# YOUR GOAL:
Report each line below that carries the word "modSq".

[Dataset entries]

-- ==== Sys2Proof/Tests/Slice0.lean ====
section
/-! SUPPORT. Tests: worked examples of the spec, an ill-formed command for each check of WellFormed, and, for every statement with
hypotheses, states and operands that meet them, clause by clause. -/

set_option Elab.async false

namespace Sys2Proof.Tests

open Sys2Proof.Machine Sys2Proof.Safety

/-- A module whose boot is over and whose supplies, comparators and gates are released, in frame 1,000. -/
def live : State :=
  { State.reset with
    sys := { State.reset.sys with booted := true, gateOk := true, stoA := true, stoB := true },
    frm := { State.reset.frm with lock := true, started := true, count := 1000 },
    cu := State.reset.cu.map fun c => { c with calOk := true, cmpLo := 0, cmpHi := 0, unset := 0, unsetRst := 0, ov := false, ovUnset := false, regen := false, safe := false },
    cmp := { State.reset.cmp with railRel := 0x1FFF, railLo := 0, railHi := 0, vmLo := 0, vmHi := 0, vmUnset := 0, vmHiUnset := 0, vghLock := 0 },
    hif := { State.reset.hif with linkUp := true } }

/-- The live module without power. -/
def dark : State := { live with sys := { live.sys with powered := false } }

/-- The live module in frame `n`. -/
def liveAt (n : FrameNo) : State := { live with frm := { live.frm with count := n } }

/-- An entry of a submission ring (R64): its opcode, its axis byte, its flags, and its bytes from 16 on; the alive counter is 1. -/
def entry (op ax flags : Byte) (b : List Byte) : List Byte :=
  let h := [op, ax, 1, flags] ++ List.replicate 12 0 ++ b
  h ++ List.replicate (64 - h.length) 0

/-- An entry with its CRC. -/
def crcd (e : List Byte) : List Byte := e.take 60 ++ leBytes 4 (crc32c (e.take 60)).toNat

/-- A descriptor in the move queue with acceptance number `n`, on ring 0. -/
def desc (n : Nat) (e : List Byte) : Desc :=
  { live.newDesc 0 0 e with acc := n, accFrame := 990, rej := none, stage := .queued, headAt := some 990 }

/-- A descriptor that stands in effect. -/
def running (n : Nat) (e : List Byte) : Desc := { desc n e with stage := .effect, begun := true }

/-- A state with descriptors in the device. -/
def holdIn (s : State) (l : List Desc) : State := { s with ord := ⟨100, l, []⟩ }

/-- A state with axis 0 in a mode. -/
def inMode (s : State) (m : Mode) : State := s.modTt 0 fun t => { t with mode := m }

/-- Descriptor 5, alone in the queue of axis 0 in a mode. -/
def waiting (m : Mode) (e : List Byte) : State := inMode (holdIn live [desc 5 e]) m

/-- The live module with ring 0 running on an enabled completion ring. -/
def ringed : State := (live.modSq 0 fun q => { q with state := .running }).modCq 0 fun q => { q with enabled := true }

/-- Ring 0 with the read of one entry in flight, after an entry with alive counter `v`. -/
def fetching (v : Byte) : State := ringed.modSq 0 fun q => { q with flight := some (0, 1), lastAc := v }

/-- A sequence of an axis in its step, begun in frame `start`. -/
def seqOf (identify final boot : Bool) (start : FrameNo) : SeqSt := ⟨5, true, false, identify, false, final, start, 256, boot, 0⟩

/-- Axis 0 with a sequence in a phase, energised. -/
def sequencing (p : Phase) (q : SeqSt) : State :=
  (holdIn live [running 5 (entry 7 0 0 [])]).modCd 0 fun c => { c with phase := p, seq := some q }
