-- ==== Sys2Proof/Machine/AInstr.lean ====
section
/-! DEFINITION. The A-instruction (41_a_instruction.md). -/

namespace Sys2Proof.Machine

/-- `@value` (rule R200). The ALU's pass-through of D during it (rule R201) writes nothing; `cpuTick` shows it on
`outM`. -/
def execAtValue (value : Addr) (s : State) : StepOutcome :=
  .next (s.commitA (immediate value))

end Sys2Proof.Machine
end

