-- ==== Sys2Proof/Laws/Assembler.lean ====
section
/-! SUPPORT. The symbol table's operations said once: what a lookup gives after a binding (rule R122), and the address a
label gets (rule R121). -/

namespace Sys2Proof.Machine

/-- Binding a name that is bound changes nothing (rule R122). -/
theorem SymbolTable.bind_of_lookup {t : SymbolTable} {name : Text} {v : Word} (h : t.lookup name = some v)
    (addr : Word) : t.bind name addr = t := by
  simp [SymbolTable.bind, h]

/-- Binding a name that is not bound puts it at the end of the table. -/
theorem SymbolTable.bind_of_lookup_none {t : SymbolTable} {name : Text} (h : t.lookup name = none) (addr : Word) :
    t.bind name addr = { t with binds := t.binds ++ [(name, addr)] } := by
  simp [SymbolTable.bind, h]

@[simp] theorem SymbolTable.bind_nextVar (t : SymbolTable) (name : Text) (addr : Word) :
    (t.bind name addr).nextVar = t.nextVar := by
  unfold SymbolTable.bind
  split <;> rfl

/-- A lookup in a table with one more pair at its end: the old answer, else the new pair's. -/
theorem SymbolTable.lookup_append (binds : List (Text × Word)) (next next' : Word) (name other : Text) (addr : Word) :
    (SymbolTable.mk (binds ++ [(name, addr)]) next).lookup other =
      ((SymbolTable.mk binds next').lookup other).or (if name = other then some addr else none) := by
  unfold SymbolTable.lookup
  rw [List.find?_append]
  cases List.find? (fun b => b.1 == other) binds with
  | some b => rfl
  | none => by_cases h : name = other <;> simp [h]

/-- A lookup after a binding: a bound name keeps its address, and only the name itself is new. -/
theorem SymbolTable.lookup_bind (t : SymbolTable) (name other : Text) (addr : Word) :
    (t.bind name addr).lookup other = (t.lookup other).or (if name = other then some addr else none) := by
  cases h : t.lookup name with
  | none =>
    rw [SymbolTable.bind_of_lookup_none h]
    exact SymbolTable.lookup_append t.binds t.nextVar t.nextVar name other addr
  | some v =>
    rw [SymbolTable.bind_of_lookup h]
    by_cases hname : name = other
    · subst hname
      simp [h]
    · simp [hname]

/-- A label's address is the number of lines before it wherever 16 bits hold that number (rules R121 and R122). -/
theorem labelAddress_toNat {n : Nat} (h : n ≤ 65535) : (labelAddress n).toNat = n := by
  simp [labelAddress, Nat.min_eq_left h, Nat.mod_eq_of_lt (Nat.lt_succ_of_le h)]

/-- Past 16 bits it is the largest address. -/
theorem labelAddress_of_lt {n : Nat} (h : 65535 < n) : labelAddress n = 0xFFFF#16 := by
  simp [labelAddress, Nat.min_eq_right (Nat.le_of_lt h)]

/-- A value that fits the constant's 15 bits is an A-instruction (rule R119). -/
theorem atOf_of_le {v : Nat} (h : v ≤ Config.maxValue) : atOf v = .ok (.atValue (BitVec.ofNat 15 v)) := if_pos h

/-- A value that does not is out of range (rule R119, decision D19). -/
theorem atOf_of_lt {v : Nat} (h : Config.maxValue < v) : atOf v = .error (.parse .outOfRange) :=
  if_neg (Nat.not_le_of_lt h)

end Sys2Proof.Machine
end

# RESULT OF THIS TASK:
def ringed : State := (live.modSq 0 fun q => { q with state := .running }).modCq 0 fun q => { q with enabled := true }
def fetching (v : Byte) : State := ringed.modSq 0 fun q => { q with flight := some (0, 1), lastAc := v }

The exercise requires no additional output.